While the story of antebellum America’s capitalist development has most commonly centered on the urban and industrial transformation of the North, Joshua D. Rothman argues that the booming southwestern cotton economy exposed the anxieties and tensions of the era in their most acute forms. Examining the 1835 hanging of five supposed professional gamblers in Vicksburg, Mississippi, Rothman suggests that qualms about the morality of participating in a speculative market economy might have been eased through violence as much as through religious revivals and reform activities. In so doing, he calls for a rethinking of our understandings of regionalism, class development, and the market revolution in pre–Civil War America.
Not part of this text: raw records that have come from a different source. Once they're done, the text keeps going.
-- ==== Sys2Proof/Certificates/Slice0/Obligations.lean ====
section
/-! DEFINITION. The statements for the provers: each says what commands of one family do to the state, where they
complete and what they leave unchanged. -/

open Sys2Proof Sys2Proof.Machine

/-- One step is the front command's effect on the machine with the rest of the queue (assumption 33).
The model's choice (assumption 33): with an empty queue the block idles.
No command puts another into the queue or takes one out, the transcript only grows, and no free value is drawn twice. -/
def Obligations.StepRunsTheFrontCommandAndOnlyThat : Prop :=
  (∀ (c : Instr) (rest : List Instr) (s : State), step { s with pending := c :: rest } = exec c { s with pending := rest }) ∧
  (∀ s : State, s.pending = [] → step s = .next s) ∧
  (∀ (c : Instr) (rest : List Instr) (s t : State), s.pending = c :: rest → step s = .next t →
    t.pending = rest ∧ (∃ new : List Out, t.sent = new ++ s.sent) ∧ s.free ≤ t.free)

/-- The spec gives every command an effect, so none stops the machine.
The frame of every command: the parts outside its row of `partsOf` are as they were.
Memory frame: only the commands of `mayStore` change a byte of the attached memory. -/
def Obligations.CommandsCompleteAndChangeOnlyTheirParts : Prop :=
  (∀ (c : Instr) (s : State), ∃ t : State, exec c s = .next t) ∧
  (∀ (c : Instr) (s t : State), exec c s = .next t → Only (partsOf c) s t) ∧
  (∀ (c : Instr) (s t : State), mayStore c = false → exec c s = .next t →
    ∀ a : Nat, cellsGet t.mem.cells a 1 = cellsGet s.mem.cells a 1)

/-- The canonical form of the attached memory is an invariant of every step, from every state and not only from reset. -/
def Obligations.StepKeepsTheMemoryForm : Prop :=
  ∀ s t : State, MemoryOk s → step s = .next t → MemoryOk t

/-- The state right after reset (R22, R31, R115, R364 and the reset values of the dictionary); it meets the invariant of
`StepKeepsTheMemoryForm`. -/
def Obligations.ResetLeavesTheStatedValues : Prop :=
  State.reset.time.ft = 0 ∧ State.reset.time.mode = .free ∧ assigned State.reset = false ∧
  (bank State.reset 0).state = .idle ∧ (bank State.reset 1).state = .idle ∧ targetBank State.reset = 0 ∧
  State.reset.bep.releases = [] ∧ viewScalar State.reset none 0x3100 1 = 1 ∧ State.reset.coll.wins = [] ∧ State.reset.sec.sessions = [] ∧ State.reset.dict.clampSeq = 0 ∧
  State.reset.dict.snap.seq = 0 ∧ odGet State.reset 0x5300 2 = 1 ∧
  MemoryOk State.reset ∧ State.reset.mem.cells = [] ∧ State.reset.pending = []

/-- ENTRY_WRITE of an entry with a plain clamp (R386, R398, R403).
The checks before an entry's own rule (R386, R388, R398). -/
def Obligations.PlainEntryWrites : Prop :=
  (∀ (src : Route) (index : BitVec 16) (sub : BitVec 8) (data : Bytes) (s : State),
    ∀ e : Entry, findEntry index.toNat sub.toNat = some e → e.clamp ≠ .rule → e.ty.size = some data.length → e.acc ≠ .ro →
    (e.acc = .rws → secure src = true) → index.toNat ∉ [0x1F20, 0x5301, 0x6030] → s.can.renamed = false →
    ∃ t : State, exec (.entryWrite src index sub data) s = .next t ∧
      odGet t index.toNat sub.toNat = e.clamp.keep (leNat data) ∧
      t.dict.abort = 0 ∧ (t.dict.status = if e.clamp.keep (leNat data) = leNat data then 0 else 1) ∧
      OnlyEntries [(index.toNat, sub.toNat), (0x1F00, 3)] s t ∧ Only [.dict, .host, .sent] s t) ∧
  ((∀ (src : Route) (index : BitVec 16) (sub : BitVec 8) (data : Bytes) (s : State),
    ∀ e : Entry, findEntry index.toNat sub.toNat = some e → e.acc = .ro → s.can.renamed = false → index.toNat ≠ 0x1F20 →
    exec (.entryWrite src index sub data) s = .next (endOp 4 0x06010002 s)) ∧
  (∀ (src : Route) (index : BitVec 16) (sub : BitVec 8) (data : Bytes) (s : State),
    indexExists index.toNat = false → findEntry index.toNat sub.toNat = none → s.can.renamed = false →
    exec (.entryWrite src index sub data) s = .next (endOp 3 0x06020000 s)) ∧
  (∀ (src : Route) (index : BitVec 16) (sub : BitVec 8) (data : Bytes) (s : State),
    ∀ e : Entry, findEntry index.toNat sub.toNat = some e → e.acc = .rws → secure src = false → s.can.renamed = false → index.toNat ≠ 0x1F20 →
    exec (.entryWrite src index sub data) s = .next (endOp 4 0x06010000 s)))
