-- ==== Sys2Proof/Laws/State.lean ====
section
/-!
SUPPORT. What each named update of the state leaves alone and what it sets, field by field, so that no proof unfolds a
record update.
-/

namespace Sys2Proof.Machine

open Sys2Proof

@[simp] theorem modPort_pending (p : PortN) (f : Port → Port) (s : State) : (modPort p f s).pending = s.pending := rfl
@[simp] theorem modPort_time (p : PortN) (f : Port → Port) (s : State) : (modPort p f s).time = s.time := rfl
@[simp] theorem modPort_sw (p : PortN) (f : Port → Port) (s : State) : (modPort p f s).sw = s.sw := rfl
@[simp] theorem modPort_routes (p : PortN) (f : Port → Port) (s : State) : (modPort p f s).routes = s.routes := rfl
@[simp] theorem modPort_bep (p : PortN) (f : Port → Port) (s : State) : (modPort p f s).bep = s.bep := rfl
@[simp] theorem modPort_ep (p : PortN) (f : Port → Port) (s : State) : (modPort p f s).ep = s.ep := rfl
@[simp] theorem modPort_grotto (p : PortN) (f : Port → Port) (s : State) : (modPort p f s).grotto = s.grotto := rfl
@[simp] theorem modPort_cal (p : PortN) (f : Port → Port) (s : State) : (modPort p f s).cal = s.cal := rfl
@[simp] theorem modPort_cmp (p : PortN) (f : Port → Port) (s : State) : (modPort p f s).cmp = s.cmp := rfl
@[simp] theorem modPort_coll (p : PortN) (f : Port → Port) (s : State) : (modPort p f s).coll = s.coll := rfl
@[simp] theorem modPort_xlat (p : PortN) (f : Port → Port) (s : State) : (modPort p f s).xlat = s.xlat := rfl
@[simp] theorem modPort_mem (p : PortN) (f : Port → Port) (s : State) : (modPort p f s).mem = s.mem := rfl
@[simp] theorem modPort_dict (p : PortN) (f : Port → Port) (s : State) : (modPort p f s).dict = s.dict := rfl
@[simp] theorem modPort_host (p : PortN) (f : Port → Port) (s : State) : (modPort p f s).host = s.host := rfl
@[simp] theorem modPort_can (p : PortN) (f : Port → Port) (s : State) : (modPort p f s).can = s.can := rfl
@[simp] theorem modPort_sec (p : PortN) (f : Port → Port) (s : State) : (modPort p f s).sec = s.sec := rfl
@[simp] theorem modPort_log (p : PortN) (f : Port → Port) (s : State) : (modPort p f s).log = s.log := rfl
@[simp] theorem modPort_lantern (p : PortN) (f : Port → Port) (s : State) : (modPort p f s).lantern = s.lantern := rfl
@[simp] theorem modPort_muster (p : PortN) (f : Port → Port) (s : State) : (modPort p f s).muster = s.muster := rfl
@[simp] theorem modPort_pwr (p : PortN) (f : Port → Port) (s : State) : (modPort p f s).pwr = s.pwr := rfl
@[simp] theorem modPort_resets (p : PortN) (f : Port → Port) (s : State) : (modPort p f s).resets = s.resets := rfl
@[simp] theorem modPort_sent (p : PortN) (f : Port → Port) (s : State) : (modPort p f s).sent = s.sent := rfl
@[simp] theorem modPort_free (p : PortN) (f : Port → Port) (s : State) : (modPort p f s).free = s.free := rfl
@[simp] theorem modPort_ports (p : PortN) (f : Port → Port) (s : State) : (modPort p f s).ports = s.ports.set p (f s.ports[p]) := rfl
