-- ==== Sys2Proof/Laws/Keep.lean ====
section
/-!
SUPPORT. What every operation keeps, said once: the queue of commands that wait, what has been sent, the canonical form of
the attached memory, and, for an operation that stores nothing, every byte of that memory. One lemma an operation, in the
files Laws/Keep<Module>.lean.
-/

namespace Sys2Proof.Machine

open Sys2Proof

/-- From `s` to `t` nothing is lost: the queue is as it was, what was sent stays sent, no free value is drawn twice, and the
memory keeps its form. With `w` false every byte of the memory is as it was. -/
structure Keeps (w : Bool) (s t : State) : Prop where
  pending : t.pending = s.pending
  sent : ∃ l, t.sent = l ++ s.sent
  free : s.free ≤ t.free
  memory : MemoryOk s → MemoryOk t
  cells : w = false → t.mem.cells = s.mem.cells

theorem Keeps.refl (w : Bool) (s : State) : Keeps w s s := ⟨rfl, ⟨[], rfl⟩, Nat.le_refl _, id, fun _ => rfl⟩

theorem Keeps.trans {w : Bool} {s t u : State} (a : Keeps w s t) (b : Keeps w t u) : Keeps w s u := by
  obtain ⟨l, hl⟩ := a.sent
  obtain ⟨m, hm⟩ := b.sent
  exact ⟨b.pending.trans a.pending, ⟨m ++ l, by rw [hm, hl, List.append_assoc]⟩, Nat.le_trans a.free b.free,
    fun h => b.memory (a.memory h), fun h => (b.cells h).trans (a.cells h)⟩

/-- What stores nothing keeps more. -/
theorem Keeps.weaken {w : Bool} {s t : State} (a : Keeps false s t) : Keeps w s t :=
  ⟨a.pending, a.sent, a.free, a.memory, fun _ => a.cells rfl⟩

/-- An update of fields beside the queue, the transcript, the free values and the memory's cells. -/
theorem Keeps.upd {w : Bool} {s t : State} (h : Keeps w s t) {time ports sw routes bep ep grotto cal cmp coll xlat mem dict host can
    sec log lantern muster pwr resets} (hm : mem.cells = t.mem.cells) :
    Keeps w s ⟨t.pending, time, ports, sw, routes, bep, ep, grotto, cal, cmp, coll, xlat, mem, dict, host, can, sec, log, lantern,
      muster, pwr, resets, t.sent, t.free⟩ :=
  h.trans ⟨rfl, ⟨[], rfl⟩, Nat.le_refl _, fun o => by unfold MemoryOk at o ⊢; rw [hm]; exact o, fun _ => hm⟩

theorem Keeps.ite {w : Bool} {s a b : State} {c : Prop} [Decidable c] (h : c → Keeps w s a) (g : ¬c → Keeps w s b) :
    Keeps w s (if c then a else b) := by
  split
  · exact h ‹_›
  · exact g ‹_›

theorem Keeps.dite {w : Bool} {s : State} {c : Prop} [Decidable c] {a : c → State} {b : ¬c → State} (h : ∀ x, Keeps w s (a x))
    (g : ∀ x, Keeps w s (b x)) : Keeps w s (dite c a b) := by
  split
  · exact h _
  · exact g _

/-- A fold of operations that each keep. -/
theorem Keeps.foldl {α : Type} {w : Bool} {s t : State} {f : State → α → State} (l : List α)
    (h : ∀ u x, Keeps w s u → Keeps w s (f u x)) (h0 : Keeps w s t) : Keeps w s (l.foldl f t) := by
  induction l generalizing t with
  | nil => exact h0
  | cons x r ih => exact ih (h t x h0)

/-- A fold that carries a value beside the state. -/
theorem Keeps.foldl_snd {α β : Type} {w : Bool} {s : State} {t : β × State} {f : β × State → α → β × State} (l : List α)
    (h : ∀ u x, Keeps w s u.2 → Keeps w s (f u x).2) (h0 : Keeps w s t.2) : Keeps w s (l.foldl f t).2 := by
  induction l generalizing t with
  | nil => exact h0
  | cons x r ih => exact ih (h t x h0)

theorem Keeps.foldl_fst {α β : Type} {w : Bool} {s : State} {t : State × β} {f : State × β → α → State × β} (l : List α)
    (h : ∀ u x, Keeps w s u.1 → Keeps w s (f u x).1) (h0 : Keeps w s t.1) : Keeps w s (l.foldl f t).1 := by
  induction l generalizing t with
  | nil => exact h0
  | cons x r ih => exact ih (h t x h0)

end Sys2Proof.Machine
end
Who is interested in the Enlightenment, let alone the American Enlightenment, today? This is the question raised by Nathalie Caron and the late Naomi Wulf in this in-depth historiographical essay, which won the 2012 David Thelen Award. They review the literature on how the Enlightenment has been addressed in the United States over the past twelve years and on how historians in general have been dealing—or not dealing—with an American Enlightenment. From an outsider’s perspective, the essay provides fresh insight into what turns out to be an ideologically fraught paradigm that has been co-opted across the political spectrum. Their essay does so by incorporating Enlightenment historiography into public debates about American national identity, political culture, and religiosity, as well as secularization and modernity.

At the same time that the United States was embarking on what supporters called a “second war for independence,” Spanish Americans were embarking on their first. Caitlin A. Fitz returns the War of 1812 to that hemispheric setting, showing how the Americas’ nearly simultaneous wars against Europe gradually prompted U.S. observers to imagine the Western Hemisphere as a happily independent republican family at a time when Europe seemed to be crumbling under the weight of dynastic alliances and monarchical tyranny. That sense of inter-American unity, she asserts, inspired people throughout the United States with patriotic pride and visions of international importance.